Exercise brief: Write out the entries below exactly, from the first line to the one with "The invariant -/", both ends included.
━━━ Data to use ━━━
-- ==== Sys2Proof/Safety.lean ====
section
/-! DEFINITION. What the claims are stated in: the invariant that every step keeps, when a register answers, when an
instruction of a voice issues, and the frames that those give. -/

namespace Sys2Proof.Machine

/-! ### The invariant -/

/-- The fuses of `g` are those of `f`, but that the rollback floor may have risen and keys may have been revoked
(R100). -/
structure FusesGrow (f g : Fuses) : Prop where
  dram : g.dram = f.dram
  flash : g.flash = f.flash
  grade : g.grade = f.grade
  serial : g.serial = f.serial
  keyHash : g.keyHash = f.keyHash
  rollback : f.rollback ≤ g.rollback
  revoked : f.revoked ||| g.revoked = g.revoked

/-- Every occurrence counter is at most 255 (R227). -/
def CountsFit (v : Vector Nat 64) : Prop := ∀ i, (h : i < 64) → v[i] ≤ 255

/-- Memory is in its canonical form (R126, log entry 7), and no occurrence counter has passed 255 (R227). -/
structure Inv (s : State) : Prop where
  mem : Memory.wf s.mem = true
  counts : CountsFit s.evc.count

/-! ### Registers (R82, R120 to R122) -/

/-- A BAR0 access to this offset is served: PORST_N is high, the link answers, Memory Space Enable is set, the block of
the offset answers at the present stage, and its page, if it has one, is open and not in reset. -/
def served (s : State) (off : Nat) : Bool :=
  !s.porst && linkAnswers s && s.link.mse && (match blockOf off with
    | none => false
    | some b => answers s b && (match b with
      | .page p => pageOpen s p && !(pageOf s p).resetting
      | _ => true))

/-! ### Voices (R330, R332, R348) -/

/-- Voice n issues the word w: it can issue, it is not waiting for an event, it holds its scalar grant, w is the word at
its PC, the guard of w holds, and no injected comparator fault strikes its pair here. -/
def issues (s : State) (n : Voice) (w : Word) : Bool :=
  !s.porst && canIssue s n && (voiceOf s n).wait != .event && holdsGrant s (.voice n .scalar) &&
  (voiceOf s n).code[(voiceOf s n).pc]? == some w && guardOk (voiceOf s n) w.toNat &&
  (strikePair n s).isNone

/-- PC moves to the next word, and the trailing voice of a formed pair follows (R330, R449). -/
def pcNext (n : Voice) (s : State) : State := follow n (setVoice n (fun v => { v with pc := v.pc + 1 }) s)

/-- The voice of an Aznil row, and the words that are this instruction. -/
def aznilOf : Instr → Option (Voice × (Nat → Bool))
  | .add n => some (n, fun w => insnOf w == some (0x1, 0x0))
  | .sub n => some (n, fun w => insnOf w == some (0x1, 0x1))
  | .and n => some (n, fun w => insnOf w == some (0x1, 0x2))
  | .or n => some (n, fun w => insnOf w == some (0x1, 0x3))
  | .xor n => some (n, fun w => insnOf w == some (0x1, 0x4))
  | .not n => some (n, fun w => insnOf w == some (0x1, 0x5))
  | .sll n => some (n, fun w => insnOf w == some (0x1, 0x8))
  | .srl n => some (n, fun w => insnOf w == some (0x1, 0x9))
  | .sra n => some (n, fun w => insnOf w == some (0x1, 0xa))
  | .mul n => some (n, fun w => insnOf w == some (0x1, 0x10))
  | .mulhu n => some (n, fun w => insnOf w == some (0x1, 0x11))
  | .mulhs n => some (n, fun w => insnOf w == some (0x1, 0x12))
  | .divu n => some (n, fun w => insnOf w == some (0x1, 0x14))
  | .divs n => some (n, fun w => insnOf w == some (0x1, 0x15))
  | .remu n => some (n, fun w => insnOf w == some (0x1, 0x16))
  | .rems n => some (n, fun w => insnOf w == some (0x1, 0x17))
  | .mins n => some (n, fun w => insnOf w == some (0x1, 0x18))
  | .maxs n => some (n, fun w => insnOf w == some (0x1, 0x19))
  | .minu n => some (n, fun w => insnOf w == some (0x1, 0x1a))
  | .maxu n => some (n, fun w => insnOf w == some (0x1, 0x1b))
  | .neg n => some (n, fun w => insnOf w == some (0x1, 0x20))
  | .abs n => some (n, fun w => insnOf w == some (0x1, 0x21))
  | .clz n => some (n, fun w => insnOf w == some (0x1, 0x22))
  | .popc n => some (n, fun w => insnOf w == some (0x1, 0x23))
  | .cmp n => some (n, fun w => insnOf w == some (0x2, 0x0))
  | .plog n => some (n, fun w => insnOf w == some (0x3, 0x0))
  | .addi n => some (n, fun w => insnOf w == some (0x4, 0x0))
  | .andi n => some (n, fun w => insnOf w == some (0x5, 0x0))
  | .ori n => some (n, fun w => insnOf w == some (0x6, 0x0))
  | .xori n => some (n, fun w => insnOf w == some (0x7, 0x0))
  | .slli n => some (n, fun w => insnOf w == some (0x8, 0x0))
  | .srli n => some (n, fun w => insnOf w == some (0x9, 0x0))
  | .srai n => some (n, fun w => insnOf w == some (0xa, 0x0))
  | .lui n => some (n, fun w => insnOf w == some (0xb, 0x0))
  | .br n => some (n, fun w => insnOf w == some (0xc, 0x0))
  | .jal n => some (n, fun w => insnOf w == some (0xd, 0x0))
  | .sysNop n => some (n, fun w => insnOf w == some (0xe, 0x0))
  | .stop n => some (n, fun w => insnOf w == some (0xe, 0x1))
  | .jalr n => some (n, fun w => insnOf w == some (0xe, 0x2))
  | .rdsr n => some (n, fun w => insnOf w == some (0xe, 0x3))
  | .wrpr n => some (n, fun w => insnOf w == some (0xe, 0x4))
  | .ldb n _ => some (n, fun w => insnOf w == some (0x10, 0x0))
  | .ldbu n _ => some (n, fun w => insnOf w == some (0x11, 0x0))
  | .ldh n _ => some (n, fun w => insnOf w == some (0x12, 0x0))
  | .ldhu n _ => some (n, fun w => insnOf w == some (0x13, 0x0))
  | .ldw n _ => some (n, fun w => insnOf w == some (0x14, 0x0))
  | .stb n => some (n, fun w => insnOf w == some (0x18, 0x0))
  | .sth n => some (n, fun w => insnOf w == some (0x19, 0x0))
  | .stw n => some (n, fun w => insnOf w == some (0x1a, 0x0))
  | .tcfg n => some (n, fun w => insnOf w == some (0x20, 0x0))
  | .trel n => some (n, fun w => insnOf w == some (0x21, 0x0))
  | .tld n _ => some (n, fun w => insnOf w == some (0x22, 0x0))
  | .tst n => some (n, fun w => insnOf w == some (0x23, 0x0))
  | .tmma n _ => some (n, fun w => insnOf w == some (0x24, 0x0))
  | .tsacc n => some (n, fun w => insnOf w == some (0x25, 0x0))
  | .tout n _ => some (n, fun w => insnOf w == some (0x26, 0x0))
  | .tewAdd n => some (n, fun w => insnOf w == some (0x27, 0x0))
  | .tewSub n => some (n, fun w => insnOf w == some (0x27, 0x1))
  | .tewMul n => some (n, fun w => insnOf w == some (0x27, 0x2))
  | .tewMax n => some (n, fun w => insnOf w == some (0x27, 0x3))
  | .tewMin n => some (n, fun w => insnOf w == some (0x27, 0x4))
  | .tewAddr n => some (n, fun w => insnOf w == some (0x27, 0x8))
  | .tewMulr n => some (n, fun w => insnOf w == some (0x27, 0x9))
  | .tewAddc n => some (n, fun w => insnOf w == some (0x27, 0xa))
  | .tewMulc n => some (n, fun w => insnOf w == some (0x27, 0xb))
  | .tewCvt n => some (n, fun w => insnOf w == some (0x27, 0x10))
  | .tewExp n => some (n, fun w => insnOf w == some (0x27, 0x11))
  | .tewRsqrt n => some (n, fun w => insnOf w == some (0x27, 0x12))
  | .tewRecip n => some (n, fun w => insnOf w == some (0x27, 0x13))
  | .tewSilu n => some (n, fun w => insnOf w == some (0x27, 0x14))
  | .rsum n => some (n, fun w => insnOf w == some (0x28, 0x0))
  | .rsumsq n => some (n, fun w => insnOf w == some (0x28, 0x1))
  | .rmax n => some (n, fun w => insnOf w == some (0x28, 0x2))
  | .tq n => some (n, fun w => insnOf w == some (0x29, 0x0))
  | .tdq n _ => some (n, fun w => insnOf w == some (0x2a, 0x0))
  | .scld n _ => some (n, fun w => insnOf w == some (0x2b, 0x0))
  | .trda n => some (n, fun w => insnOf w == some (0x2c, 0x0))
  | .gather n _ => some (n, fun w => insnOf w == some (0x30, 0x0))
  | .scatter n => some (n, fun w => insnOf w == some (0x31, 0x0))
  | .bar n => some (n, fun w => insnOf w == some (0x34, 0x0))
  | .waitev n => some (n, fun w => insnOf w == some (0x35, 0x0))
  | .setev n => some (n, fun w => insnOf w == some (0x36, 0x0))
  | .brthHold n => some (n, fun w => insnOf w == some (0x37, 0) && !bitAt w 0)
  | .brthRelease n => some (n, fun w => insnOf w == some (0x37, 0) && bitAt w 0)
  | _ => none

end Sys2Proof.Machine
end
━━━
Your response:
-- ==== Sys2Proof/Safety.lean ====
section
/-! DEFINITION. What the claims are stated in: the invariant that every step keeps, when a register answers, when an
instruction of a voice issues, and the frames that those give. -/

namespace Sys2Proof.Machine

/-! ### The invariant -/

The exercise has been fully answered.